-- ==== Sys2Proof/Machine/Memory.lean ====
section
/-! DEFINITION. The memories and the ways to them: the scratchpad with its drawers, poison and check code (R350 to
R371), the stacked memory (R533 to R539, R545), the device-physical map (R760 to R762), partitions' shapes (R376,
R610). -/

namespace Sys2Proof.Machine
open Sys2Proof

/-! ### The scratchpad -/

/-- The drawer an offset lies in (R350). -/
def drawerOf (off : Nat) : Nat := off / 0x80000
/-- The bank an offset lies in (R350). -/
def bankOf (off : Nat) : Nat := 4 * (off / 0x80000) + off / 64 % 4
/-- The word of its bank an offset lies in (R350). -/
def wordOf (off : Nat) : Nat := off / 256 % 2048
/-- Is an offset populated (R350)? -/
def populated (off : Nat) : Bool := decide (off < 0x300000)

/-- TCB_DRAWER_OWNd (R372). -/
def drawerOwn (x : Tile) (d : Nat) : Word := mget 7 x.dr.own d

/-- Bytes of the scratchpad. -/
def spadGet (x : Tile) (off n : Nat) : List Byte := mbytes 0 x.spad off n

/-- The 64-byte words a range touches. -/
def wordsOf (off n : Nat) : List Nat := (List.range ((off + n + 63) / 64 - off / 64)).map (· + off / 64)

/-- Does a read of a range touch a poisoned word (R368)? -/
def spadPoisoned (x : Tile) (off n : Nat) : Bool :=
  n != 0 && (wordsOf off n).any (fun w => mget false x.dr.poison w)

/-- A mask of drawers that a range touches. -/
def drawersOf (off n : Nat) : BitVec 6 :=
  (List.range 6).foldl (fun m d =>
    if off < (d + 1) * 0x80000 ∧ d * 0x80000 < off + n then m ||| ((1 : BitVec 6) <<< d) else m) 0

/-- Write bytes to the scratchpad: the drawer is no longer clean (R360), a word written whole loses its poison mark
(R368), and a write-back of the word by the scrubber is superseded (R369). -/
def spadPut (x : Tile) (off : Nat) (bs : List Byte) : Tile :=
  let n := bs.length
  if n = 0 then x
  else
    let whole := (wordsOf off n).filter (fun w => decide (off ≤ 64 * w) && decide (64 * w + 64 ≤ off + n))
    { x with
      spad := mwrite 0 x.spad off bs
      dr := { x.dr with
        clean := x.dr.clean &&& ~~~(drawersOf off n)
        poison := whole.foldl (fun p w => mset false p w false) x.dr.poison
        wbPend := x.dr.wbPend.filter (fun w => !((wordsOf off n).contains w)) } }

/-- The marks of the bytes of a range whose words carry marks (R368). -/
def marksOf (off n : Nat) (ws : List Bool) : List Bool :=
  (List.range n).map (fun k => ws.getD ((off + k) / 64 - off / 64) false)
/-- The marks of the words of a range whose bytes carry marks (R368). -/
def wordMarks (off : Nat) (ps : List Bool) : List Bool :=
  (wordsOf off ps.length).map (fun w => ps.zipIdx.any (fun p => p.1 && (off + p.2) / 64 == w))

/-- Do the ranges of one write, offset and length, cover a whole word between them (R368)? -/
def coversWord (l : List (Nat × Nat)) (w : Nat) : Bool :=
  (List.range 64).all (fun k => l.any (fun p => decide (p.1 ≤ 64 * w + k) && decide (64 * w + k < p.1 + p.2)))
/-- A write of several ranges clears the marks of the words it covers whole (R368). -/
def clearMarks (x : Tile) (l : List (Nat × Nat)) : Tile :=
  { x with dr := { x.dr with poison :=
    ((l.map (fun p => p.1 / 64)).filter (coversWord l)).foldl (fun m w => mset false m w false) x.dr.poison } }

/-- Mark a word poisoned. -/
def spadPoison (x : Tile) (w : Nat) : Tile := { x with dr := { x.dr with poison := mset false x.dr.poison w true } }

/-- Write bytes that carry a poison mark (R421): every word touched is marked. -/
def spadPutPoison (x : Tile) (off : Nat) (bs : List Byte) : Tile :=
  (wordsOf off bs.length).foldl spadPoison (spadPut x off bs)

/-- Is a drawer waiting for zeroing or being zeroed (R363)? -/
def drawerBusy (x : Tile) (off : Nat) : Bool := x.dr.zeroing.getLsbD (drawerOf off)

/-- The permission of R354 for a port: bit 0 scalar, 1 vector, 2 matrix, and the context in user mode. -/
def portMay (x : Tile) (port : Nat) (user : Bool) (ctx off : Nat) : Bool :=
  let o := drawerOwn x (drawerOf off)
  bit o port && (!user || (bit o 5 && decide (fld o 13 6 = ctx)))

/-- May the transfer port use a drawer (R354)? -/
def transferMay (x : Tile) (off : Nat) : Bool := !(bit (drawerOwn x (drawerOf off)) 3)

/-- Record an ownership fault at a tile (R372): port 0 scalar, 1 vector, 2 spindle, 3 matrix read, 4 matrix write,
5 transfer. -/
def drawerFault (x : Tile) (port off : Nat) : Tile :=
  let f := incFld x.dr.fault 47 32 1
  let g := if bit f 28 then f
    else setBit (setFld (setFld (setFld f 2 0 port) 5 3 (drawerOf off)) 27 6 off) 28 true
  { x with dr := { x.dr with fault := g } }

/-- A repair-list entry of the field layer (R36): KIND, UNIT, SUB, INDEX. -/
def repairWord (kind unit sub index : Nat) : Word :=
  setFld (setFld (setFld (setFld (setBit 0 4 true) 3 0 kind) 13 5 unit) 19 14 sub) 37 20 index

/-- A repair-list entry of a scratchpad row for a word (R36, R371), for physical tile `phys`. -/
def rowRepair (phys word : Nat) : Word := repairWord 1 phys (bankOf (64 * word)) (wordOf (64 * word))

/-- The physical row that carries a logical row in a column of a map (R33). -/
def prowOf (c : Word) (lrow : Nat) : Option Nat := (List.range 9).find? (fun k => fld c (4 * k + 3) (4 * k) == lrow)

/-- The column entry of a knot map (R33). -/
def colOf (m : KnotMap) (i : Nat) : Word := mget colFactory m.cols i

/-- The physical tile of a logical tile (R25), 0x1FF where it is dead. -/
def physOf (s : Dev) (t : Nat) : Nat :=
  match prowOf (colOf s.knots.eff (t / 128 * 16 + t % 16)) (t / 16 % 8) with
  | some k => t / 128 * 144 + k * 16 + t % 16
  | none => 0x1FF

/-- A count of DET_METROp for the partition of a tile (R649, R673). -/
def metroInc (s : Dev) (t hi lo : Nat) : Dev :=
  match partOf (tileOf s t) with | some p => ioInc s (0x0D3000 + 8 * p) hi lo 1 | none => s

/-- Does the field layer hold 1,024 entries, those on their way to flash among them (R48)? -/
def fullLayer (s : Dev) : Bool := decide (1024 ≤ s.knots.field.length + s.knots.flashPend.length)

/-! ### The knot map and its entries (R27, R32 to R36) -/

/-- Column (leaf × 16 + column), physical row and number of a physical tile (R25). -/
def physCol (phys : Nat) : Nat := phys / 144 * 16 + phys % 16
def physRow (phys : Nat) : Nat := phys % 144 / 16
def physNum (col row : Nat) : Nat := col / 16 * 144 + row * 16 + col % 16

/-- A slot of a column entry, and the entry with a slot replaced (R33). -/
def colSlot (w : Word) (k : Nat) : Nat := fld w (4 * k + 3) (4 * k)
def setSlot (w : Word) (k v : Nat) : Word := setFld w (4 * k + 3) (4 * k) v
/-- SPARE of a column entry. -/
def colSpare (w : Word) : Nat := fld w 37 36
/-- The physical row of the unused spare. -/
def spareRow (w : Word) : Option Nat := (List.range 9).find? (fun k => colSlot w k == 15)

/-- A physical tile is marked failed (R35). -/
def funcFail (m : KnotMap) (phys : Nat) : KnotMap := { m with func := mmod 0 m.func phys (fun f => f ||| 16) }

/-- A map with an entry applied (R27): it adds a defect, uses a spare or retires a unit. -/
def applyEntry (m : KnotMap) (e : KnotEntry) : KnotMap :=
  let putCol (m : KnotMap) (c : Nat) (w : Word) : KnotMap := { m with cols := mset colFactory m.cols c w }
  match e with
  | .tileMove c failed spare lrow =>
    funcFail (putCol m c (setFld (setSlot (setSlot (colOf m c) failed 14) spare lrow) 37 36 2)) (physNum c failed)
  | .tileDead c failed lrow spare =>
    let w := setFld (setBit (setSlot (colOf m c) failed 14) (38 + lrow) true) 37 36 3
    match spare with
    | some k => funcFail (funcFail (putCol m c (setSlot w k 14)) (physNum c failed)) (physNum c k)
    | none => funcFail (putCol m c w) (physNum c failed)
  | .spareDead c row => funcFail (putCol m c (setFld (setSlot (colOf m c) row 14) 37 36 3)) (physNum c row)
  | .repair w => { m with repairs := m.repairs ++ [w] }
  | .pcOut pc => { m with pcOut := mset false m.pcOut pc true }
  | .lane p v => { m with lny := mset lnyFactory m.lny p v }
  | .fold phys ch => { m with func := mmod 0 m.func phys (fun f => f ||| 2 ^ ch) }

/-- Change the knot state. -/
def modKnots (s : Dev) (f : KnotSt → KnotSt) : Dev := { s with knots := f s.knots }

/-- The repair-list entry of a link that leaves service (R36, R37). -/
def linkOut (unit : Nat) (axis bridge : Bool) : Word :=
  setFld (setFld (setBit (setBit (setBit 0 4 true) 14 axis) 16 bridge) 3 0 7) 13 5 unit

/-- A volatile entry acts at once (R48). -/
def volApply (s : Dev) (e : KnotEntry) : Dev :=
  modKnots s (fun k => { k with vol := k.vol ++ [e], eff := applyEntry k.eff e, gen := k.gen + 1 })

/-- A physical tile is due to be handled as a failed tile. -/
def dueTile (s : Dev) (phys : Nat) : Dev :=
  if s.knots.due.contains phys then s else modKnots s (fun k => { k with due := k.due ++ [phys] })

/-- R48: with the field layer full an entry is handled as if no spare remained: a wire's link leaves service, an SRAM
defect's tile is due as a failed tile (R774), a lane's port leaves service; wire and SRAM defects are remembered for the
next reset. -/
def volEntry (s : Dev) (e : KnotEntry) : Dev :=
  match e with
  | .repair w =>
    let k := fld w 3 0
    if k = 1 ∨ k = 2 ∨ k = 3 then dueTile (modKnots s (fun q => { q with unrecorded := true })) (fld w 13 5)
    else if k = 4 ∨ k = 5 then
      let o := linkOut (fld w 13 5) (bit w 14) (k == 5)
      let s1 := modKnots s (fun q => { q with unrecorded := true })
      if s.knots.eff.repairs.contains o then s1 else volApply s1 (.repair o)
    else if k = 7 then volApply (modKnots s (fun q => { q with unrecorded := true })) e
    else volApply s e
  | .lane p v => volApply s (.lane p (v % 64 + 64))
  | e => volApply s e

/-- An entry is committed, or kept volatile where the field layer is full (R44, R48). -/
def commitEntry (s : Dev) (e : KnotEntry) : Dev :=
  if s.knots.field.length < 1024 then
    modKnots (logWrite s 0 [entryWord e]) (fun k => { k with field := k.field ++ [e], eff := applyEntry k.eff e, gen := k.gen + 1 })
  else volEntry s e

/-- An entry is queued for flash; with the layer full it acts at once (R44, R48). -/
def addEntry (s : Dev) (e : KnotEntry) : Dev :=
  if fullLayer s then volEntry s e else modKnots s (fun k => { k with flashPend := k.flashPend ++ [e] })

==

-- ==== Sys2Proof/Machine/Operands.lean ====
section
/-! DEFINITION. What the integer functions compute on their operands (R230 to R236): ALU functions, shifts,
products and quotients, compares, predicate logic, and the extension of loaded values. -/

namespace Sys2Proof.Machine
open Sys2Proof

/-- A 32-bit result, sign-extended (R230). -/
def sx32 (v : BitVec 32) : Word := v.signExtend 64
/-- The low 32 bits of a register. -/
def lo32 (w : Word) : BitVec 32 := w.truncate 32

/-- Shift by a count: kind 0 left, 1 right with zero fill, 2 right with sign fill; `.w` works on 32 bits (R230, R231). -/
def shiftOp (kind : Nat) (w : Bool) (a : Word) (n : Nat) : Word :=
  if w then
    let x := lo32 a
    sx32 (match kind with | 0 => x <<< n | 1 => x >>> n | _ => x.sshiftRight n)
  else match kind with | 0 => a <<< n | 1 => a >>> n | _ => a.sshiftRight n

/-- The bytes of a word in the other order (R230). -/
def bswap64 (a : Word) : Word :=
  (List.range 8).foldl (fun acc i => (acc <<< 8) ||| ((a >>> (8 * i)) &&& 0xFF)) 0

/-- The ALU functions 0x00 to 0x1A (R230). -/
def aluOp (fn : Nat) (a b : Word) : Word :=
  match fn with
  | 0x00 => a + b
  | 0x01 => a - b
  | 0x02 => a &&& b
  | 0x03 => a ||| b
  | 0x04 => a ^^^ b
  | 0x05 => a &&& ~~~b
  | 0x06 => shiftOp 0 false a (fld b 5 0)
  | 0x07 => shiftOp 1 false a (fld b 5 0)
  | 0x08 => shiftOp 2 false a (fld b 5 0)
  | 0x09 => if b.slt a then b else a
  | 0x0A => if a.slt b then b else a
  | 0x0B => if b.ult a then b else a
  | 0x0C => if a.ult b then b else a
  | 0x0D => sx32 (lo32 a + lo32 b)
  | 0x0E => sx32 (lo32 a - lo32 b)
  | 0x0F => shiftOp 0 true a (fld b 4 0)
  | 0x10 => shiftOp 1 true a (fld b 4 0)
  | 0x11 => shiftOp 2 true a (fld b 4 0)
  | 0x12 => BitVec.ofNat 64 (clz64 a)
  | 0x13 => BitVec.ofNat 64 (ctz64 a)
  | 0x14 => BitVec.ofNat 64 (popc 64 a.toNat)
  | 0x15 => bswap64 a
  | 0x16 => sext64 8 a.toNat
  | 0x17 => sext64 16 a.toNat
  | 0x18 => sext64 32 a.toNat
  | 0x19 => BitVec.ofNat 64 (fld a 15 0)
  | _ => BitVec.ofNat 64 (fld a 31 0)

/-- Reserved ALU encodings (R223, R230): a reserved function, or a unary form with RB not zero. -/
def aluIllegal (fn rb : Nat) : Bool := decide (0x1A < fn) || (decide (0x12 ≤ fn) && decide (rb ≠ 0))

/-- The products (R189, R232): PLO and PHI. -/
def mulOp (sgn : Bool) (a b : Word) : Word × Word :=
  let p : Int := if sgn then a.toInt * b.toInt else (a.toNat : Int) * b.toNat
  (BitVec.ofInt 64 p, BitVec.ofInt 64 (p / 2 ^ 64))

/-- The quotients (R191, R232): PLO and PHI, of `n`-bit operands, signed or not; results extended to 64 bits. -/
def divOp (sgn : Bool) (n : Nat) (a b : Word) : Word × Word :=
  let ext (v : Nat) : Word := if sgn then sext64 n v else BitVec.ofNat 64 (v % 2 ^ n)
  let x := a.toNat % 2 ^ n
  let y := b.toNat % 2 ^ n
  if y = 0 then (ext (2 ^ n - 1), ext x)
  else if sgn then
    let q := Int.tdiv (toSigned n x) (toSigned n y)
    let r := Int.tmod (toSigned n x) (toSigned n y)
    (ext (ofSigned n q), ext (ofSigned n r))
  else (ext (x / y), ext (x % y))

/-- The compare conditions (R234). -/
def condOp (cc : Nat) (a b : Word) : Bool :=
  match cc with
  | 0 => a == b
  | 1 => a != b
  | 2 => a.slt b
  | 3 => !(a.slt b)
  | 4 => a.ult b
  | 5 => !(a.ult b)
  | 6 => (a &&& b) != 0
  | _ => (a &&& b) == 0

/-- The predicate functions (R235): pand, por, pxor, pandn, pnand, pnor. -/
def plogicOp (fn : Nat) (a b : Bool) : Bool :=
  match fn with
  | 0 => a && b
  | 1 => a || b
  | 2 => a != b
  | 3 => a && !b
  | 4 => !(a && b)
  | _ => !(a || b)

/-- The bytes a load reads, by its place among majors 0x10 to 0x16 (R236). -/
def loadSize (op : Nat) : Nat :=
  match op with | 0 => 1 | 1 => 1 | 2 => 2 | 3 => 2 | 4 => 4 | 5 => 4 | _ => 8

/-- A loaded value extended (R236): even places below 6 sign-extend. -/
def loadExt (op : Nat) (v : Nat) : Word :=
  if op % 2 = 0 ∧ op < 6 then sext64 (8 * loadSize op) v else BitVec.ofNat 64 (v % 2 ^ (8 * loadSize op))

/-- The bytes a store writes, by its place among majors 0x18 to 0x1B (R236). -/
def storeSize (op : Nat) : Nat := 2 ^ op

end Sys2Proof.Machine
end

Work request: Among the entries above, copy exactly only the lines starting with the one containing "spad := mwrite 0 x.spad off bs" and going through the one containing "words carry marks (R368). -/", both ends included.

Written solution:
      spad := mwrite 0 x.spad off bs
      dr := { x.dr with
        clean := x.dr.clean &&& ~~~(drawersOf off n)
        poison := whole.foldl (fun p w => mset false p w false) x.dr.poison
        wbPend := x.dr.wbPend.filter (fun w => !((wordsOf off n).contains w)) } }

/-- The marks of the bytes of a range whose words carry marks (R368). -/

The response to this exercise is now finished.